Which put me distinctly in the minority: Since the film version came out back in that bygone summer, it’s pulled down in excess of $400 million — and done a lube job on popular taste.

What’s that word again?

Soundtrack songs clogged the airwaves in late 1978: the Frankie Valli title cut, along with Newton-John’s “Hopelessly Devoted to You” and her duets with John Travolta (“You’re the One That I Want,” “Summer Nights”).

As for Travolta, a veteran of the Broadway production that inspired the hit movie: He was suddenly a matinee idol (the popular press dubbed his dimpled, duck-tailed Danny as “dreamy”).

And Newton-John as the prim Sandy Olsen: My college buddy Larry “Bug” Wooten, a Hank Jr. fan who collects Japanimation paraphernalia, maintains a crush on the pint-sized pop thrush to this day.

The film Grease came out on DVD not quite a year-and-a-half ago (should you need to, you can now still-frame Newton-John’s can-can like you never could-could before). Meanwhile, the current revival of the original musical is booked through July in venues nationwide, stopping next week in Asheville.

Because America can’t get enough of its own overblown myths, especially when those iconic tales buff out our culture’s defining rough edges, and everyone involved just struts and sings and hugs and gets the girl or guy in the end.

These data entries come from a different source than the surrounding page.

/-- The Chart that records describe. -/
def chartOf (serial : Nat) (digest : List Byte) (rs : List ChartRecord) : Chart :=
  let sys := ((recordOf? rs 1).map (·.bytes)).getD []
  let coords := ((recordOf? rs 2).map (·.bytes)).getD []
  let common := (rs.filter (fun r => decide (fieldLe r.bytes 1 1 % 2 = 1))).flatMap (·.bytes)
  { serial := serial, extents := (List.range 4).map (fun d => fieldLe sys (0x10 + d) 1), systemId := fieldLe sys 0x18 8,
    nodeId := fieldLe coords 0x10 2, identityFp := sliceBytes coords 0x20 16,
    groups := (entriesOf rs 3).map (fun e => parseGroup e.2), parts := (entriesOf rs 4).map (fun e => parsePart e.2),
    rings := (entriesOf rs 5).map (fun e => parseRings e.2),
    jobs := (rs.filter (fun r => decide (r.ty = 6))).map parseJob,
    partMaps := (rs.filter (fun r => decide (r.ty = 7))).map parseMap,
    shardMaps := (rs.filter (fun r => decide (r.ty = 8))).map parseMap,
    hotBytes := ((recordOf? rs 9).map (fun r => fieldLe r.bytes 0x10 8)).getD 0,
    hotRows := (entriesOf rs 9).map (fun e => parseHotRow e.2), phases := (entriesOf rs 10).map (fun e => parsePhase e.2),
    excluded := ((recordOf? rs 11).map (fun r => fieldLe r.bytes 0x10 8)).getD 0, digest := digest,
    commonDigest := shake256 common 64 }

/-! ### The checks across records (R41 step 7) -/

/-- A space that is claimed: key of the space, start, end, the offset of the field that claims it. -/
structure Claim where
  key : Nat
  lo : Nat
  hi : Nat
  off : Nat

/-- OVERLAP among claims of one key, at the later of the two fields (R42). -/
def overlapFails : List Claim → List Failure
  | [] => []
  | a :: r =>
    (r.filter (fun b => decide (a.key = b.key) && decide (a.lo < b.hi) && decide (b.lo < a.hi))).map
      (fun b => (0x0D, Nat.max a.off b.off)) ++ overlapFails r

/-- A window of a job with the offset of its entry. -/
structure PlacedWindow where
  job : Nat
  off : Nat
  w : Window

/-- All windows that are not empty. -/
def placedWindows (rs : List ChartRecord) : List PlacedWindow :=
  (rs.filter (fun r => decide (r.ty = 6))).flatMap (fun r =>
    (r.list.map (fun e => (⟨fieldLe r.bytes 0x10 2, e.1, parseWindow e.2⟩ : PlacedWindow))).filter
      (fun p => decide (p.w.length ≠ 0)))

/-- Two windows of different jobs overlap and one of them writes (R34), at the later base field. -/
def windowOverlaps : List PlacedWindow → List Failure
  | [] => []
  | a :: r =>
    (r.filter (fun b => decide (a.job ≠ b.job) && decide (a.w.space = b.w.space) && (a.w.write || b.w.write) &&
      decide (a.w.base < b.w.base + b.w.length) && decide (b.w.base < a.w.base + a.w.length))).map
      (fun b => (0x0D, Nat.max a.off b.off)) ++ windowOverlaps r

And in that, we’re hardly alone: In a recent poll by British TV’s popular Channel 4, Grease topped the list of the UK’s favorite musicals of all time. The Irish Examiner reported that the ’50s send-up “pipped” even The Sound of Music and The Wizard of Oz.

Oil changes

Fans of the film face some surprises upon first seeing the stage version. Some songs are different (“Grease” has never actually been the word on Broadway, for instance, while the butts-aft stage favorite “Mooning” was never bared in the movie).

The story line, too, is slightly changed. While the film is disproportionately skewed toward leather-jacketed Danny Zuko’s love for preppy Sandy Olsen, and Sandy’s tough-‘n’-sexy turn to win her bad-boy man, the touring musical is more democratic in its focus.

“In the stage production, you get to know the individual greasers [better],” Jacqueline Colmer, who plays Rizzo, noted by phone from a Texas tour stop. “It’s really more of an ensemble piece.”

More time is given, for instance, to Rizzo’s pregnancy scare with Kenickie, Danny’s best T-Bird buddy. And the film’s Sandy Olsen becomes, on stage, Sandy Dumbrowski, arriving at Rydell High not from Australia, but from a cloistered Catholic school.

Danny’s conversion from greaser to track star to try to win Sandy’s love is also given greater play on stage, a veritable feminist coup.

“I think there’s a compromise in our show,” Colmer muses. “I don’t think it’s necessarily just the woman changing for the man.”

Rizzo is the word

Ah, Rizzo. I blame her for so very much.

Because she’s just so distinct from the rest of the Brylcreemed-and-bouffanted bunch. As portrayed in the film by Stockard Channing, Betty Rizzo is that archetypal bad girl hiding a tender, troubled heart. Her bruised maturity and filthy mouth had me chasing her, so to speak, for years.

She’s truly a hoot to play, confirms Colmer.

“Rizzo does what she needs to do, and she’s not afraid to ask, and she pretty much gets what she wants,” explains the Boston Conservatory of Music-trained singer. “She’s my kind of girl.

“People just love her.”

Which leads me, unfortunately, to reveal my own persistent affections.

Colmer is unfazed. After having played Rizzo some 400 times in the past two years, she must be used to such midlife-man true confessions.

I guess I should be grateful. The real Rizzo would have blasted me with sarcasm, then hung up.